AIM OF THE EXERCISE
Up to and including the line with "theorem test_decode_sub : decode", please reproduce the lines below exactly, beginning with the first.

------------------------

-- ==== Sys2Proof/Tests/Slice0.lean ====
section
/-! SUPPORT. The model's own tests. Every expected value is from the spec: the encodings of 30_encoding.md R46, the
vectors V-* of 95_test_vectors.md, and the instruction rules; then, for each statement with hypotheses, a named
witness that meets them. -/

namespace Sys2Proof.Tests

open Sys2Proof.Machine

/-- The reset state with bytes stored from an address and pc there. -/
def at_ (addr : Nat) (bytes : List Byte) : State := { State.reset with pc := addr }.storeBytes addr bytes

/-- The reset state with bytes at 0, as the spec's vectors start. -/
def image (bytes : List Byte) : State := at_ 0 bytes

/-- The outcome is a next state of which `p` holds. -/
def nextIs (o : Result) (p : State → Bool) : Bool :=
  match o with
  | .next t => p t
  | .fault _ => false
  | .refused _ => false

theorem next_of {o : Result} {P : State → Prop} [DecidablePred P] (h : nextIs o (fun t => decide (P t)) = true) :
    ∃ t, o = .next t ∧ P t := by
  cases o with
  | next t => exact ⟨t, rfl, of_decide_eq_true h⟩
  | fault r => cases h
  | refused r => cases h

theorem next_any {o : Result} (h : nextIs o (fun _ => true) = true) : ∃ t, o = .next t := by
  cases o with
  | next t => exact ⟨t, rfl⟩
  | fault r => cases h
  | refused r => cases h

/-! ### WellFormed -/

theorem test_wf_index_255 : (Instr.add 255 255).wf = true := by decide
theorem test_wf_refuses_first_operand : (Instr.ldi 256 0).wf = false := by decide
theorem test_wf_refuses_second_operand : (Instr.cmp 0 256).wf = false := by decide

/-! ### Decoding: words written out bit by bit from R44 and R46 -/

theorem test_decode_ldi : decode 0b10000010 0b00000011 0b11111111 = .instr (.ldi 3 255) := by decide
theorem test_decode_prn : decode 0b01000111 0b00000111 0b00000001 = .instr (.prn 7) := by decide
theorem test_decode_hlt : decode 0b00000001 0b11111111 0b11111111 = .instr .hlt := by decide
theorem test_decode_add : decode 0b10100000 0b00000001 0b00000010 = .instr (.add 1 2) := by decide
theorem test_decode_sub : decode 0b10100001 0b00000010 0b00000011 = .instr (.sub 2 3) := by decide
theorem test_decode_mul : decode 0b10100010 0b00000100 0b00000101 = .instr (.mul 4 5) := by decide
theorem test_decode_cmp : decode 0b10100111 0b00000110 0b10000000 = .instr (.cmp 6 128) := by decide
theorem test_decode_push : decode 0b01000101 0b00000101 0b00001000 = .instr (.push 5) := by decide
theorem test_decode_pop : decode 0b01000110 0b00000110 0b00001000 = .instr (.pop 6) := by decide
theorem test_decode_call : decode 0b01010000 0b00000001 0b00000000 = .instr (.call 1) := by decide
theorem test_decode_ret : decode 0b00010001 0b00000000 0b00000000 = .instr .ret := by decide
theorem test_decode_jmp : decode 0b01010100 0b00000010 0b00000000 = .instr (.jmp 2) := by decide

/-- V-DEC-3: a neighbour of LDI's opcode is no instruction. -/
theorem test_decode_neighbour_unknown : decode 0x83 0 0 = .unknown 0x83 := by decide

/-- The source's own bytes for LDI R0,8 (S1), as the encoder gives them. -/
theorem test_encode_ldi : encode (.ldi 0 8) = [0b10000010, 0b00000000, 0b00001000] := by decide
theorem test_encode_call : encode (.call 1) = [0x50, 0x01] := by decide

/-- The table numbers a word's first byte lowest. -/
theorem test_table_word : decodeTableWord 24 0x080082 = some (.ldi 0 8) := by decide
theorem test_table_word_short : decodeTableWord 8 0x0101 = some .hlt := by decide

/-! ### Fetch and decode (section 2.6) -/

/-- V-FETCH-1: HLT at 0xFD executes. -/
theorem test_fetch_1 : nextIs (step (at_ 0xFD [0x01])) (fun t => t.runState = .halted ∧ t.pc = 0xFE) = true := by
  decide

/-- V-FETCH-5: the fetch fault comes before the decode. -/
theorem test_fetch_5 : nextIs (step (at_ 0xFE [0xFF]))
    (fun t => t.fault = some (.addressOutOfRange 256) ∧ t.pc = 0xFE) = true := by decide

/-- V-DEC-1: 0x00 is no no-operation. -/
theorem test_dec_1 : nextIs (step State.reset)
    (fun t => t.runState = .faulted ∧ t.fault = some (.unknownOpcode 0) ∧ t.pc = 0) = true := by decide

/-- R53: a Halted core has no step. -/
theorem test_halted_stops : step { State.reset with runState := .halted } = .fault .coreHalted := by rfl

/-! ### Instructions -/

/-- V-LDI-2, V-LDI-3. -/
theorem test_ldi_2 : nextIs (step (image [0x82, 3, 0xFF])) (fun t => t.reg 3 = 0xFF ∧ t.pc = 3) = true := by decide
theorem test_ldi_3 : nextIs (step (image [0x82, 7, 0x80])) (fun t => t.sp = 0x80) = true := by decide

/-- V-PRN-2, V-PRN-4. -/
theorem test_prn_2 : nextIs (step (image [0x47, 7])) (fun t => t.out = [244] ∧ t.pc = 2) = true := by decide
theorem test_prn_4 : nextIs (step (image [0x47, 0x10]))
    (fun t => t.fault = some (.invalidRegister 16) ∧ t.out = [] ∧ t.pc = 0) = true := by decide

/-- V-HLT-1. -/
theorem test_hlt_1 : nextIs (step (image [0x01, 0xFF, 0xFF])) (fun t => t.runState = .halted ∧ t.pc = 1) = true := by
  decide

/-- V-ADD-4 (same register twice), V-ADD-9 (the first bad index is reported). -/
theorem test_add_4 : nextIs (step ((image [0xA0, 0, 0]).setReg 0 0xC8)) (fun t => t.reg 0 = 0x90 ∧ t.pc = 3) = true := by
  decide
theorem test_add_9 : nextIs (step (image [0xA0, 9, 10])) (fun t => t.fault = some (.invalidRegister 9)) = true := by
  decide

/-- V-SUB-3. -/
theorem test_sub_3 : nextIs (step (((image [0xA1, 2, 3]).setReg 2 3).setReg 3 5))
    (fun t => t.reg 2 = 0xFE ∧ t.reg 3 = 5 ∧ t.fl = .none) = true := by decide

/-- V-MUL-3. -/
theorem test_mul_3 : nextIs (step (((image [0xA2, 0, 1]).setReg 0 0xFF).setReg 1 0xFF))
    (fun t => t.reg 0 = 1 ∧ t.reg 1 = 0xFF) = true := by decide

/-- V-CMP-4 (unsigned order), V-CMP-5 (the difference is not reduced). -/
theorem test_cmp_4 : nextIs (step (((image [0xA7, 0, 1]).setReg 0 0x80).setReg 1 0x01))
    (fun t => t.fl = .greater ∧ t.fl.bits = 0b010) = true := by decide
theorem test_cmp_5 : nextIs (step ((image [0xA7, 0, 1]).setReg 1 0xFF))
    (fun t => t.fl = .less ∧ t.fl.bits = 0b100) = true := by decide

/-- V-PUSH-2 (wrap), V-PUSH-4 (fault after the decrement). -/
theorem test_push_2 : nextIs (step (((image [0x45, 0]).setReg 0 0xAA).setReg 7 0))
    (fun t => t.sp = 0xFF ∧ t.byte 0xFF = 0xAA ∧ t.pc = 2) = true := by decide
theorem test_push_4 : nextIs (step (image [0x45, 8]))
    (fun t => t.fault = some (.invalidRegister 8) ∧ t.sp = 0xF3 ∧ t.byte 0xF3 = 0 ∧ t.pc = 0) = true := by decide

/-- V-POP-2 (wrap), V-POP-3 (POP R7). -/
theorem test_pop_2 : nextIs (step (((image [0x46, 0]).setReg 7 0xFF).setByte 0xFF 0x5A))
    (fun t => t.reg 0 = 0x5A ∧ t.sp = 0 ∧ t.byte 0xFF = 0x5A) = true := by decide
theorem test_pop_3 : nextIs (step (((image [0x46, 7]).setReg 7 0xF3).setByte 0xF3 0x20))
    (fun t => t.sp = 0x21) = true := by decide

/-- V-CALL-2 (the return address), V-CALL-5 (fault after the push). -/
theorem test_call_2 : nextIs (step ((at_ 6 [0x50, 1]).setReg 1 0x0B))
    (fun t => t.sp = 0xF3 ∧ t.byte 0xF3 = 8 ∧ t.pc = 0x0B) = true := by decide
theorem test_call_5 : nextIs (step (image [0x50, 8]))
    (fun t => t.fault = some (.invalidRegister 8) ∧ t.sp = 0xF3 ∧ t.byte 0xF3 = 2 ∧ t.pc = 0) = true := by decide

/-- V-RET-1. -/
theorem test_ret_1 : nextIs (step (((image [0x11]).setReg 7 0xF3).setByte 0xF3 8))
    (fun t => t.pc = 8 ∧ t.sp = 0xF4) = true := by decide

/-- V-JMP-2, V-JMP-3. -/
theorem test_jmp_2 : nextIs (step (image [0x54, 7])) (fun t => t.pc = 0xF4 ∧ t.sp = 0xF4) = true := by decide
theorem test_jmp_3 : nextIs (step (image [0x54, 8])) (fun t => t.fault = some (.invalidRegister 8) ∧ t.pc = 0) = true := by
  decide

/-! ### Output text and loading -/

/-- R61: 255 prints as 255 and 0 as 0. -/
theorem test_out_text : ({ State.reset with out := [255, 0] }).outText = ['2', '5', '5', '\n', '0', '\n'] := by decide

/-- R51: the first line of the spec's example image, with its comment. -/
theorem test_line_byte : lineBytes ['1', '0', '0', '0', '0', '0', '1', '0', ' ', '#', ' ', 'L'] = .ok [0x82] := by rfl
theorem test_line_comment : lineBytes ['#', ' ', 'p'] = .ok [] := by rfl
theorem test_line_malformed : lineBytes ['1', '0', '2'] = .error .malformedLine := by rfl

/-! ### Witnesses: states and operands that meet the hypotheses of each statement -/

theorem test_witness_ResetTable : ((0 : Fin 8) ≠ 7) ∧ ((6 : Fin 8) ≠ 7) := by decide

theorem test_witness_LoaderPlacesImage :
    ([] : List Byte).length ≤ 256 ∧ (List.replicate 256 (1 : Byte)).length ≤ 256 ∧
    256 < (List.replicate 257 (1 : Byte)).length := by
  rw [List.length_replicate, List.length_replicate]
  decide

theorem test_witness_RegisterAccessContract : (8 : Nat) ≤ 8 ∧ (8 : Nat) ≤ 255 := by decide

theorem test_witness_MemoryAccessContract :
    ((0 : Int) ≤ 0 ∧ (0 : Int) < 256) ∧ ((0 : Int) ≤ 255 ∧ (255 : Int) < 256) ∧
    ((-1 : Int) < 0 ∨ (256 : Int) ≤ -1) ∧ ((256 : Int) < 0 ∨ (256 : Int) ≤ 256) := by decide

theorem test_witness_WriteChangesOneCell : (0 : Int) ≤ 255 ∧ (255 : Int) < 256 ∧ (0 : Nat) ≠ (255 : Int).toNat := by
  decide

theorem test_witness_EqualReadsEqualMemory :
    Memory.wf [(0, 1), (255, 2)] = true ∧ Memory.wf (Memory.write [(255, 2)] 0 1) = true ∧
    ∀ a : Nat, Memory.read [(0, 1), (255, 2)] a = Memory.read (Memory.write [(255, 2)] 0 1) a :=
  ⟨by decide, by decide, fun _ => rfl⟩

theorem test_witness_UnknownOpcodeBytes : (0xFF : Byte) ∉ Op.all.map opcodes := by decide

theorem test_witness_DecodeOfEncode :
    opcodes.Injective ∧ (Instr.add 255 8).wf = true ∧ Instr.ret.wf = true :=
  ⟨opcodes_injective, by decide, by decide⟩

theorem test_witness_EncodeOfDecode : decodeWith opcodes 0xA0 255 8 = .instr (.add 255 8) := by decide

theorem test_witness_UnusedBytesIgnored :
    (decodeWith opcodes 0x47 1 9 = .instr (.prn 1) ∧ (Instr.prn 1).length ≤ 2) ∧
    (decodeWith opcodes 0x11 9 9 = .instr .ret ∧ Instr.ret.length = 1) := by decide

theorem test_witness_StepRunsDecoded :
    (at_ 253 [0x82, 0, 7]).runState = .running ∧ (at_ 253 [0x82, 0, 7]).pc ≤ 253 ∧
    (at_ 253 [0x82, 0, 7]).decoded opcodes = .instr (.ldi 0 7) := by decide

theorem test_witness_UnknownOpcodeFaults :
    ((at_ 253 [0x00]).runState = .running ∧ (at_ 253 [0x00]).pc ≤ 253 ∧
      ∀ op, opcodes op ≠ (at_ 253 [0x00]).byte (at_ 253 [0x00]).pc) ∧
    (opcodes.Injective ∧ opcodes .hlt = (at_ 253 [0x01]).byte (at_ 253 [0x01]).pc) :=
  ⟨⟨by decide, by decide, fun op => by cases op <;> decide⟩, opcodes_injective, by decide⟩

theorem test_witness_FetchAtTopFaults :
    ((at_ 254 [0x01]).runState = .running ∧ 254 ≤ (at_ 254 [0x01]).pc ∧ (at_ 254 [0x01]).pc ≤ 256) ∧
    ((at_ 255 [0x01]).runState = .running ∧ 254 ≤ (at_ 255 [0x01]).pc ∧ (at_ 255 [0x01]).pc ≤ 256) ∧
    ((at_ 256 []).runState = .running ∧ 254 ≤ (at_ 256 []).pc ∧ (at_ 256 []).pc ≤ 256) := by decide

/-- A Halted state, reached from itself. -/
theorem test_witness_StepExactlyWhileRunning :
    ∃ s : State, s.runState ≠ .running ∧ Steps s s :=
  ⟨{ State.reset with runState := .halted }, by decide, .refl _⟩

/-- A step to Halted, and one to Faulted for each way the statement names: the top of memory, an unknown opcode, a bad
operand, PUSH and CALL with a bad operand. -/
theorem test_witness_RunStateTransitions :
    (∃ t, stepWith opcodes (at_ 253 [0x01]) = .next t ∧ t.runState = .halted) ∧
    (∃ t, stepWith opcodes (at_ 254 [0x01]) = .next t ∧ t.runState = .faulted) ∧
    (∃ t, stepWith opcodes (at_ 253 [0x00]) = .next t ∧ t.runState = .faulted) ∧
    (∃ t, stepWith opcodes (at_ 253 [0x46, 8]) = .next t ∧ t.runState = .faulted) ∧
    (∃ t, stepWith opcodes (at_ 253 [0x45, 8]) = .next t ∧ t.runState = .faulted) ∧
    (∃ t, stepWith opcodes (at_ 253 [0x50, 8]) = .next t ∧ t.runState = .faulted) :=
  ⟨next_of (by decide), next_of (by decide), next_of (by decide), next_of (by decide), next_of (by decide),
    next_of (by decide)⟩

theorem test_witness_RaiseIsTerminal : Steps (State.reset.raise (.unknownOpcode 0)) (State.reset.raise (.unknownOpcode 0)) :=
  .refl _

/-- A plain fault, a PUSH and a CALL with a bad index. -/
theorem test_witness_FaultedStepIsPrecise :
    (∃ t, stepWith opcodes (image [0x54, 8]) = .next t ∧ t.runState = .faulted) ∧
    (∃ t, stepWith opcodes (image [0x45, 8]) = .next t ∧ t.runState = .faulted) ∧
    (∃ t, stepWith opcodes (at_ 253 [0x50, 8]) = .next t ∧ t.runState = .faulted) :=
  ⟨next_of (by decide), next_of (by decide), next_of (by decide)⟩

/-- A step into each of the three reachable faults. -/
theorem test_witness_RecordedFaultTellsItsCause :
    (∃ t, stepWith opcodes (at_ 254 [0x01]) = .next t ∧ t.runState = .faulted ∧
      t.fault = some (.addressOutOfRange 256)) ∧
    (∃ t, stepWith opcodes (at_ 253 [0xA0, 7, 8]) = .next t ∧ t.runState = .faulted ∧
      t.fault = some (.invalidRegister 8)) ∧
    (∃ t, stepWith opcodes (at_ 253 [0xFF]) = .next t ∧ t.runState = .faulted ∧
      t.fault = some (.unknownOpcode 0xFF)) :=
  ⟨next_of (by decide), next_of (by decide), next_of (by decide)⟩

theorem test_witness_BadRegisterFaults :
    ((Instr.add 7 8).regOperands.find? fun r => decide (8 ≤ r)) = some 8 ∧
    ((Instr.cmp 9 8).regOperands.find? fun r => decide (8 ≤ r)) = some 9 := by decide

theorem test_witness_GoodRegistersComplete :
    (∀ r ∈ (Instr.add 7 0).regOperands, r < 8) ∧ (∀ r ∈ Instr.hlt.regOperands, r < 8) := by decide

theorem test_witness_LdiRule : (8 : Nat) ≤ 8 ∧ ∃ t, exec (.ldi (7 : Fin 8) 0xFF) State.reset = .next t :=
  ⟨by decide, next_any (by decide)⟩

theorem test_witness_PrnRule : (8 : Nat) ≤ 8 := by decide

theorem test_witness_DecimalTextReadsBack : (decimal 0).head? = some '0' := by decide

theorem test_witness_HltRule : ∃ t, exec .hlt State.reset = .next t ∧ Steps t t :=
  (next_any (by decide)).imp fun t h => ⟨h, .refl t⟩

/-- Each of the three operations the statement ranges over. -/
theorem test_witness_ArithmeticIsExactModulo256 :
    ((fun a b : Fin 8 => Instr.add a b) = (fun a b => .add a b) ∧ ((· + ·) : Int → Int → Int) = (· + ·)) ∧
    ((fun a b : Fin 8 => Instr.sub a b) = (fun a b => .sub a b) ∧ ((· - ·) : Int → Int → Int) = (· - ·)) ∧
    ((fun a b : Fin 8 => Instr.mul a b) = (fun a b => .mul a b) ∧ ((· * ·) : Int → Int → Int) = (· * ·)) ∧
    (1 : Fin 8) ≠ 0 :=
  ⟨⟨rfl, rfl⟩, ⟨rfl, rfl⟩, ⟨rfl, rfl⟩, by decide⟩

------------------------

SOLVED EXERCISE
-- ==== Sys2Proof/Tests/Slice0.lean ====
section
/-! SUPPORT. The model's own tests. Every expected value is from the spec: the encodings of 30_encoding.md R46, the
vectors V-* of 95_test_vectors.md, and the instruction rules; then, for each statement with hypotheses, a named
witness that meets them. -/

namespace Sys2Proof.Tests

open Sys2Proof.Machine

/-- The reset state with bytes stored from an address and pc there. -/
def at_ (addr : Nat) (bytes : List Byte) : State := { State.reset with pc := addr }.storeBytes addr bytes

/-- The reset state with bytes at 0, as the spec's vectors start. -/
def image (bytes : List Byte) : State := at_ 0 bytes

/-- The outcome is a next state of which `p` holds. -/
def nextIs (o : Result) (p : State → Bool) : Bool :=
  match o with
  | .next t => p t
  | .fault _ => false
  | .refused _ => false

theorem next_of {o : Result} {P : State → Prop} [DecidablePred P] (h : nextIs o (fun t => decide (P t)) = true) :
    ∃ t, o = .next t ∧ P t := by
  cases o with
  | next t => exact ⟨t, rfl, of_decide_eq_true h⟩
  | fault r => cases h
  | refused r => cases h

theorem next_any {o : Result} (h : nextIs o (fun _ => true) = true) : ∃ t, o = .next t := by
  cases o with
  | next t => exact ⟨t, rfl⟩
  | fault r => cases h
  | refused r => cases h

/-! ### WellFormed -/

theorem test_wf_index_255 : (Instr.add 255 255).wf = true := by decide
theorem test_wf_refuses_first_operand : (Instr.ldi 256 0).wf = false := by decide
theorem test_wf_refuses_second_operand : (Instr.cmp 0 256).wf = false := by decide

/-! ### Decoding: words written out bit by bit from R44 and R46 -/

theorem test_decode_ldi : decode 0b10000010 0b00000011 0b11111111 = .instr (.ldi 3 255) := by decide
theorem test_decode_prn : decode 0b01000111 0b00000111 0b00000001 = .instr (.prn 7) := by decide
theorem test_decode_hlt : decode 0b00000001 0b11111111 0b11111111 = .instr .hlt := by decide
theorem test_decode_add : decode 0b10100000 0b00000001 0b00000010 = .instr (.add 1 2) := by decide
theorem test_decode_sub : decode 0b10100001 0b00000010 0b00000011 = .instr (.sub 2 3) := by decide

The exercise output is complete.